▶ [Data records]:

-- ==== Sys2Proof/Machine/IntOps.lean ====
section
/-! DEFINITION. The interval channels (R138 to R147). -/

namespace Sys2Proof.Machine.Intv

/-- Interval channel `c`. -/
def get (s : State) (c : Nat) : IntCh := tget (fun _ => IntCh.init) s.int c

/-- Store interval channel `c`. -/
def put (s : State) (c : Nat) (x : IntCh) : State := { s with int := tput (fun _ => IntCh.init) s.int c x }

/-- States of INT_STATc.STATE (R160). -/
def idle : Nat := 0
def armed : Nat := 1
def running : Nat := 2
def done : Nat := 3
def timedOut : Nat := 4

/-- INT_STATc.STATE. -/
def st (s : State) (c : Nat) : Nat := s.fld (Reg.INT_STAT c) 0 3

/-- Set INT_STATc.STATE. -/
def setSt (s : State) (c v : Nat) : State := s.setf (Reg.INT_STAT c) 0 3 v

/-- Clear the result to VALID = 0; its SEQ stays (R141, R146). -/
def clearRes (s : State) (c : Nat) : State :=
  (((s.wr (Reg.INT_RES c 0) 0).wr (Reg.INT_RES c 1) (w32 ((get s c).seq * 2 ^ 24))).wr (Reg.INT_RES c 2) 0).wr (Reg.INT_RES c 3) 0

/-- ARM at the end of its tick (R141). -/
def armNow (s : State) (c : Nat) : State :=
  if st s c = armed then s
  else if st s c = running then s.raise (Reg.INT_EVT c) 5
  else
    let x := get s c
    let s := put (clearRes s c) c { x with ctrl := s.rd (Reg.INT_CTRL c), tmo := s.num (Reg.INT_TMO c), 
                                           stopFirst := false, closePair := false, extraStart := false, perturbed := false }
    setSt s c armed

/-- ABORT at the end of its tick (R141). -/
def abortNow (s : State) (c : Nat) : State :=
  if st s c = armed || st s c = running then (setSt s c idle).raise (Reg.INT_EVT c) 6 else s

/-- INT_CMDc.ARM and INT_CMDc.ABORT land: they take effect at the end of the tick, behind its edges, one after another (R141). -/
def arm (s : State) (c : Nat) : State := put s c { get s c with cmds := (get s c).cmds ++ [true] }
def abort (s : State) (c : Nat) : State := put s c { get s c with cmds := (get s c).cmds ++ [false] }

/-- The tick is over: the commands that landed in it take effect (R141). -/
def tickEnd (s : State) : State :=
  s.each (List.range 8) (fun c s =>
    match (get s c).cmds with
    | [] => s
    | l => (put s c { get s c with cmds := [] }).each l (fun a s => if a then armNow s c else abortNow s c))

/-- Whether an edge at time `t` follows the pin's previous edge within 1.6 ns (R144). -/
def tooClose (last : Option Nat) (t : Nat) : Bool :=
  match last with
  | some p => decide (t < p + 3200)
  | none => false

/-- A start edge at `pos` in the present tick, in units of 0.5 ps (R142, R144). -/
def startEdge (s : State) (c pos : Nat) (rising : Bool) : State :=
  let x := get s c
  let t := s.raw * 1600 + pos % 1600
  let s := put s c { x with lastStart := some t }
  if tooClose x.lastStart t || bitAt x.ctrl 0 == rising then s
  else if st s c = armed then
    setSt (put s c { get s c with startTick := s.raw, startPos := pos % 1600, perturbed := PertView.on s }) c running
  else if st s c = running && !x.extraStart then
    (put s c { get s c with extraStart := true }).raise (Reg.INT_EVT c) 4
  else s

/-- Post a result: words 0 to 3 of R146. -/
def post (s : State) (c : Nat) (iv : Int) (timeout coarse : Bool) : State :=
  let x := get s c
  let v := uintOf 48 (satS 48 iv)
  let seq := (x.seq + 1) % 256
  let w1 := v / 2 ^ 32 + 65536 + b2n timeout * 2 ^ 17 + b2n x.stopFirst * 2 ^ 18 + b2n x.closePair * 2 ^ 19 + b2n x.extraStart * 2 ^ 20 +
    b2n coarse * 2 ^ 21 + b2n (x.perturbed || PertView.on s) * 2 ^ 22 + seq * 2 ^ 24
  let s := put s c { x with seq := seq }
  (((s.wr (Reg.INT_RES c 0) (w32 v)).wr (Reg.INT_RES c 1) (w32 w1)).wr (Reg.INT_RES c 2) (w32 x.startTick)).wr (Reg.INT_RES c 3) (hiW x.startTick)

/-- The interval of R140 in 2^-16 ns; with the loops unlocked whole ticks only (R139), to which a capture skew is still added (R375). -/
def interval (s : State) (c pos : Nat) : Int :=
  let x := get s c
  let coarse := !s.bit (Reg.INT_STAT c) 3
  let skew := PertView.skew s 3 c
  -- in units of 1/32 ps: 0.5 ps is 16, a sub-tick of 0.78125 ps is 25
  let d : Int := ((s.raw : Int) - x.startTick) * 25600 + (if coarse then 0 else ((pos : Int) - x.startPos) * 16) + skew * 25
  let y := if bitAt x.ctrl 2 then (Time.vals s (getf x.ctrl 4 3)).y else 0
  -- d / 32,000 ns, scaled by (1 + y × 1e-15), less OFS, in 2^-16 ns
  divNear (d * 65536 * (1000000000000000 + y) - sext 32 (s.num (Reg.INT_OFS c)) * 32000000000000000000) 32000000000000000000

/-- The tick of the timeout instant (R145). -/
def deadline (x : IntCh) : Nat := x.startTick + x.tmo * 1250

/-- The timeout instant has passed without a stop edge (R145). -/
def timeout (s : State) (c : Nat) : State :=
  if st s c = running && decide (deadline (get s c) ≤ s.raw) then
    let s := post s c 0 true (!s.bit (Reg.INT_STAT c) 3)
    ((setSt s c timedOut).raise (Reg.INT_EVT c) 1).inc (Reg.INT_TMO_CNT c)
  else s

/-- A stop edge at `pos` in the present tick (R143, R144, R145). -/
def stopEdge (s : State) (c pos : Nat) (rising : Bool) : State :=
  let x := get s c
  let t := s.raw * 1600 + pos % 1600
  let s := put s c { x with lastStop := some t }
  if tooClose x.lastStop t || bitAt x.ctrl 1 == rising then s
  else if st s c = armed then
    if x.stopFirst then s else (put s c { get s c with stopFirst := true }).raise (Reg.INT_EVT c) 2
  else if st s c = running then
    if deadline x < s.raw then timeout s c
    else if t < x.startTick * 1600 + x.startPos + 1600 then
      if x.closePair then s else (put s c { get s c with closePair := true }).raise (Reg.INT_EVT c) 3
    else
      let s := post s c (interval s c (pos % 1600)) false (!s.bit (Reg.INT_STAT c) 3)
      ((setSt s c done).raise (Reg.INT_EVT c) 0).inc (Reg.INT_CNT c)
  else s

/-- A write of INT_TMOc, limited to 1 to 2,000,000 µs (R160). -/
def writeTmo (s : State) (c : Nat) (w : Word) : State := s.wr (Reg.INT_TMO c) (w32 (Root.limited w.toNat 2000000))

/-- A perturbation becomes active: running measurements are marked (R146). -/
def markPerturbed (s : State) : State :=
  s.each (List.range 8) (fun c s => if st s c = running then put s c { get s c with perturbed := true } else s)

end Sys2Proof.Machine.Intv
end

▶ [What to produce]: Within the records above, each line containing "deadline" is to be returned.

▶ [Response for this exercise]:
def deadline (x : IntCh) : Nat := x.startTick + x.tmo * 1250
  if st s c = running && decide (deadline (get s c) ≤ s.raw) then
    if deadline x < s.raw then timeout s c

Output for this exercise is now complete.